Copy out each line of the material that includes the word "length".

►

@[simp] theorem updBind_pending (i p : Nat) (f : BindRun → BindRun) (s : State) : (updBind i p f s).pending = s.pending := rfl
@[simp] theorem updBind_now (i p : Nat) (f : BindRun → BindRun) (s : State) : (updBind i p f s).now = s.now := rfl
@[simp] theorem updBind_out (i p : Nat) (f : BindRun → BindRun) (s : State) : (updBind i p f s).out = s.out := rfl
@[simp] theorem updBind_free (i p : Nat) (f : BindRun → BindRun) (s : State) : (updBind i p f s).free = s.free := rfl
@[simp] theorem updBind_time (i p : Nat) (f : BindRun → BindRun) (s : State) : (updBind i p f s).time = s.time := rfl
@[simp] theorem updBind_incSum (i p : Nat) (f : BindRun → BindRun) (s : State) : (updBind i p f s).incSum = s.incSum := rfl
@[simp] theorem updBind_host (i p : Nat) (f : BindRun → BindRun) (s : State) : (updBind i p f s).host = s.host := rfl
@[simp] theorem updBind_boot (i p : Nat) (f : BindRun → BindRun) (s : State) : (updBind i p f s).boot = s.boot := rfl
@[simp] theorem updBind_root (i p : Nat) (f : BindRun → BindRun) (s : State) : (updBind i p f s).root = s.root := rfl
@[simp] theorem updBind_refs (i p : Nat) (f : BindRun → BindRun) (s : State) : (updBind i p f s).refs = s.refs := rfl
@[simp] theorem updBind_sels (i p : Nat) (f : BindRun → BindRun) (s : State) : (updBind i p f s).sels = s.sels := rfl
@[simp] theorem updBind_dplls (i p : Nat) (f : BindRun → BindRun) (s : State) : (updBind i p f s).dplls = s.dplls := rfl
@[simp] theorem updBind_hold (i p : Nat) (f : BindRun → BindRun) (s : State) : (updBind i p f s).hold = s.hold := rfl
@[simp] theorem updBind_meld (i p : Nat) (f : BindRun → BindRun) (s : State) : (updBind i p f s).meld = s.meld := rfl
@[simp] theorem updBind_meldBefore (i p : Nat) (f : BindRun → BindRun) (s : State) : (updBind i p f s).meldBefore = s.meldBefore := rfl
@[simp] theorem updBind_bound (i p : Nat) (f : BindRun → BindRun) (s : State) : (updBind i p f s).bound = s.bound := rfl
@[simp] theorem updBind_pair (i p : Nat) (f : BindRun → BindRun) (s : State) : (updBind i p f s).pair = s.pair := rfl
@[simp] theorem updBind_gnss (i p : Nat) (f : BindRun → BindRun) (s : State) : (updBind i p f s).gnss = s.gnss := rfl
@[simp] theorem updBind_outs (i p : Nat) (f : BindRun → BindRun) (s : State) : (updBind i p f s).outs = s.outs := rfl
@[simp] theorem updBind_tdc (i p : Nat) (f : BindRun → BindRun) (s : State) : (updBind i p f s).tdc = s.tdc := rfl
@[simp] theorem updBind_ports (i p : Nat) (f : BindRun → BindRun) (s : State) : (updBind i p f s).ports = s.ports := rfl
@[simp] theorem updBind_svc (i p : Nat) (f : BindRun → BindRun) (s : State) : (updBind i p f s).svc = s.svc := rfl
@[simp] theorem updBind_ntp (i p : Nat) (f : BindRun → BindRun) (s : State) : (updBind i p f s).ntp = s.ntp := rfl
@[simp] theorem updBind_kitty (i p : Nat) (f : BindRun → BindRun) (s : State) : (updBind i p f s).kitty = s.kitty := rfl
@[simp] theorem updBind_fuse (i p : Nat) (f : BindRun → BindRun) (s : State) : (updBind i p f s).fuse = s.fuse := rfl
@[simp] theorem updBind_attest (i p : Nat) (f : BindRun → BindRun) (s : State) : (updBind i p f s).attest = s.attest := rfl
@[simp] theorem updBind_aud (i p : Nat) (f : BindRun → BindRun) (s : State) : (updBind i p f s).aud = s.aud := rfl
@[simp] theorem updBind_score (i p : Nat) (f : BindRun → BindRun) (s : State) : (updBind i p f s).score = s.score := rfl
@[simp] theorem updBind_flash (i p : Nat) (f : BindRun → BindRun) (s : State) : (updBind i p f s).flash = s.flash := rfl
@[simp] theorem updBind_hand (i p : Nat) (f : BindRun → BindRun) (s : State) : (updBind i p f s).hand = s.hand := rfl
@[simp] theorem updBind_perf (i p : Nat) (f : BindRun → BindRun) (s : State) : (updBind i p f s).perf = s.perf := rfl
@[simp] theorem updBind_shadow (i p : Nat) (f : BindRun → BindRun) (s : State) : (updBind i p f s).shadow = s.shadow := rfl
@[simp] theorem updBind_work (i p : Nat) (f : BindRun → BindRun) (s : State) : (updBind i p f s).work = s.work := rfl

@[simp] theorem updRef_refs (o : Nat) (f : RefRun → RefRun) (s : State) : (updRef o f s).refs = upd s.refs o f := rfl
@[simp] theorem updRef_pending (o : Nat) (f : RefRun → RefRun) (s : State) : (updRef o f s).pending = s.pending := rfl
@[simp] theorem updRef_now (o : Nat) (f : RefRun → RefRun) (s : State) : (updRef o f s).now = s.now := rfl
@[simp] theorem updRef_out (o : Nat) (f : RefRun → RefRun) (s : State) : (updRef o f s).out = s.out := rfl
@[simp] theorem updRef_free (o : Nat) (f : RefRun → RefRun) (s : State) : (updRef o f s).free = s.free := rfl
@[simp] theorem updRef_time (o : Nat) (f : RefRun → RefRun) (s : State) : (updRef o f s).time = s.time := rfl
@[simp] theorem updRef_incSum (o : Nat) (f : RefRun → RefRun) (s : State) : (updRef o f s).incSum = s.incSum := rfl
@[simp] theorem updRef_host (o : Nat) (f : RefRun → RefRun) (s : State) : (updRef o f s).host = s.host := rfl
@[simp] theorem updRef_boot (o : Nat) (f : RefRun → RefRun) (s : State) : (updRef o f s).boot = s.boot := rfl
@[simp] theorem updRef_root (o : Nat) (f : RefRun → RefRun) (s : State) : (updRef o f s).root = s.root := rfl
@[simp] theorem updRef_sels (o : Nat) (f : RefRun → RefRun) (s : State) : (updRef o f s).sels = s.sels := rfl
@[simp] theorem updRef_dplls (o : Nat) (f : RefRun → RefRun) (s : State) : (updRef o f s).dplls = s.dplls := rfl
@[simp] theorem updRef_hold (o : Nat) (f : RefRun → RefRun) (s : State) : (updRef o f s).hold = s.hold := rfl
@[simp] theorem updRef_meld (o : Nat) (f : RefRun → RefRun) (s : State) : (updRef o f s).meld = s.meld := rfl
@[simp] theorem updRef_meldBefore (o : Nat) (f : RefRun → RefRun) (s : State) : (updRef o f s).meldBefore = s.meldBefore := rfl
@[simp] theorem updRef_bound (o : Nat) (f : RefRun → RefRun) (s : State) : (updRef o f s).bound = s.bound := rfl
@[simp] theorem updRef_pair (o : Nat) (f : RefRun → RefRun) (s : State) : (updRef o f s).pair = s.pair := rfl
@[simp] theorem updRef_gnss (o : Nat) (f : RefRun → RefRun) (s : State) : (updRef o f s).gnss = s.gnss := rfl
@[simp] theorem updRef_outs (o : Nat) (f : RefRun → RefRun) (s : State) : (updRef o f s).outs = s.outs := rfl
@[simp] theorem updRef_tdc (o : Nat) (f : RefRun → RefRun) (s : State) : (updRef o f s).tdc = s.tdc := rfl
@[simp] theorem updRef_ports (o : Nat) (f : RefRun → RefRun) (s : State) : (updRef o f s).ports = s.ports := rfl
@[simp] theorem updRef_svc (o : Nat) (f : RefRun → RefRun) (s : State) : (updRef o f s).svc = s.svc := rfl
@[simp] theorem updRef_ptp (o : Nat) (f : RefRun → RefRun) (s : State) : (updRef o f s).ptp = s.ptp := rfl
@[simp] theorem updRef_ntp (o : Nat) (f : RefRun → RefRun) (s : State) : (updRef o f s).ntp = s.ntp := rfl
@[simp] theorem updRef_kitty (o : Nat) (f : RefRun → RefRun) (s : State) : (updRef o f s).kitty = s.kitty := rfl
@[simp] theorem updRef_fuse (o : Nat) (f : RefRun → RefRun) (s : State) : (updRef o f s).fuse = s.fuse := rfl
@[simp] theorem updRef_attest (o : Nat) (f : RefRun → RefRun) (s : State) : (updRef o f s).attest = s.attest := rfl
@[simp] theorem updRef_aud (o : Nat) (f : RefRun → RefRun) (s : State) : (updRef o f s).aud = s.aud := rfl
@[simp] theorem updRef_score (o : Nat) (f : RefRun → RefRun) (s : State) : (updRef o f s).score = s.score := rfl
@[simp] theorem updRef_flash (o : Nat) (f : RefRun → RefRun) (s : State) : (updRef o f s).flash = s.flash := rfl
@[simp] theorem updRef_hand (o : Nat) (f : RefRun → RefRun) (s : State) : (updRef o f s).hand = s.hand := rfl
@[simp] theorem updRef_perf (o : Nat) (f : RefRun → RefRun) (s : State) : (updRef o f s).perf = s.perf := rfl
@[simp] theorem updRef_shadow (o : Nat) (f : RefRun → RefRun) (s : State) : (updRef o f s).shadow = s.shadow := rfl
@[simp] theorem updRef_work (o : Nat) (f : RefRun → RefRun) (s : State) : (updRef o f s).work = s.work := rfl
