-- ==== Sys2Proof/Tests/Slice0.lean ====
section
/-! SUPPORT. Tests: what well-formedness refuses, the spec's own examples, and for every statement a state and operands that meet its
conditions, clause by clause. -/
set_option Elab.async false
open Sys2Proof Sys2Proof.Machine Host
namespace Sys2Proof.Tests

/-- A chip that is READY, alone. -/
def rd : State := { boot := { inReset := false, stage := 9, cmdReady := true }, root := { locked := true } }

/-- A packet of the PCIe registers with these parameters. -/
def rq (p : Bytes) : Req := { time := 0, src := .pcieReg, tag := 0, length := BitVec.ofNat 16 (p.length / 4), flags := 0, reserved := 0, params := p }

/-- Fields of a layout, by size and value. -/
def pk (l : List (Nat × Nat)) : Bytes := l.flatMap fun e => leBytes e.1 e.2

/-- The same with a shadow set that no commit accepts: two members of one audio group on two domains. -/
def badShadow (s : State) : State := { s with shadow := { s.shadow with audGroups := [3, 0, 0, 0], aud := [{ mode := 1 }, { mode := 1, domain := 1 }, {}, {}] } }

/-- In pair mode. -/
def inPair (s : State) : State := { s with work := { s.work with pair := { s.work.pair with mode := 1 } }, shadow := { s.shadow with pair := { s.shadow.pair with mode := 1 } } }

/-! Well-formedness: a term that each check refuses. -/
/-- A packet whose parameters do not have the length that LENGTH gives. -/
def shortReq : Req := { rq [1#8, 2#8, 3#8, 4#8] with length := 2 }
/-- Packets: the length of the parameters, and the number of a command ring. -/
theorem test_wf_packets : (Instr.sysIdentify shortReq).wf = false ∧ (Instr.sysIdentify { rq [] with src := .ring 32 }).wf = false ∧
    (Instr.sysIdentify (rq [1#8, 2#8, 3#8, 4#8])).wf = true ∧ (Instr.sysIdentify { rq [] with src := .ring 31 }).wf = true := by decide
/-- Ports, lanes, outputs, channels and inputs. -/
theorem test_wf_ports :
    ([.outputStart 16, .tdcArmStart 8, .tdcEdge 9 0 { width := 0, rising := true }, .frameRx 16 0 true [], .pauseExpiry 16 0, .pauseExpiry 0 8, .blockLock 18 0 0 none, .linkLoss 18 0,
      .windowEnd 0 4, .windowEnd 16 0, .engineFault 16 0, .trickJob 64, .heartbeatRx 2 0 true [], .audioFrameBoundary 4, .selftestRun 7 0 true 0] : List Instr).all
      (fun i => !i.wf) = true := by decide
/-- Sources, domains, slots, instances and satellites. -/
theorem test_wf_sources :
    ([.freqUpdate 98, .dpllLock 4, .outlierClearExpiry 8, .scheduledRotation 16, .syncTimeout 64, .announceTimeout 64 0, .announceTimeout 0 16,
      .reacquireTimeout 0, .reacquireTimeout 33, .blockResetDone 0 0 0, .blockResetDone 0 6 0] : List Instr).all (fun i => !i.wf) = true := by decide
/-- Rings, their entries and descriptors. -/
theorem test_wf_rings :
    ([.ringIrqHoldoff 256, .cmdRingFetch 32 0 (List.replicate 512 0#8), .cmdRingFetch 0 0 [], .rxRingDeliver 96 0, .txFetch 95 0 [] [], .txFetch 192 0 [] [],
      .txFetch 96 0 [[0#8]] [], .eventEntryWrite 223 0, .eventEntryWrite 256 0] : List Instr).all (fun i => !i.wf) = true := by decide
/-- Register accesses, opcodes, claims, causes, statuses, straps and links. -/
theorem test_wf_values :
    ([.irqCauseClear .pcie 0 65536 0, .registerWrite .pcie 0 65536 4 0, .registerWrite .pcie 0 0 0 0, .registerWrite .pcie 0 0 513 0, .registerWrite .pcie 0 0 1 256,
      .badOpcode 65536 (rq []), .claimFrameRx 0 256, .selfFault 0 0 0, .selfFault 0 9 0, .lockstepCompare 0 [0#8], .mirrorReplyRx 0 65536 0 0,
      .mirrorReplyRx 0 0 65536 0, .mirrorReplyRx 0 0 0 256, .powerGoodFall 0 0, .powerGoodFall 0 128, .resetEnd 0 true 4 true, .pcieLinkUp 0 3 1,
      .pcieLinkUp 0 1 0, .pcieLinkUp 0 1 5] : List Instr).all (fun i => !i.wf) = true := by decide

◄

- _RESULT_:
def rq (p : Bytes) : Req := { time := 0, src := .pcieReg, tag := 0, length := BitVec.ofNat 16 (p.length / 4), flags := 0, reserved := 0, params := p }
/-- A packet whose parameters do not have the length that LENGTH gives. -/
def shortReq : Req := { rq [1#8, 2#8, 3#8, 4#8] with length := 2 }
/-- Packets: the length of the parameters, and the number of a command ring. -/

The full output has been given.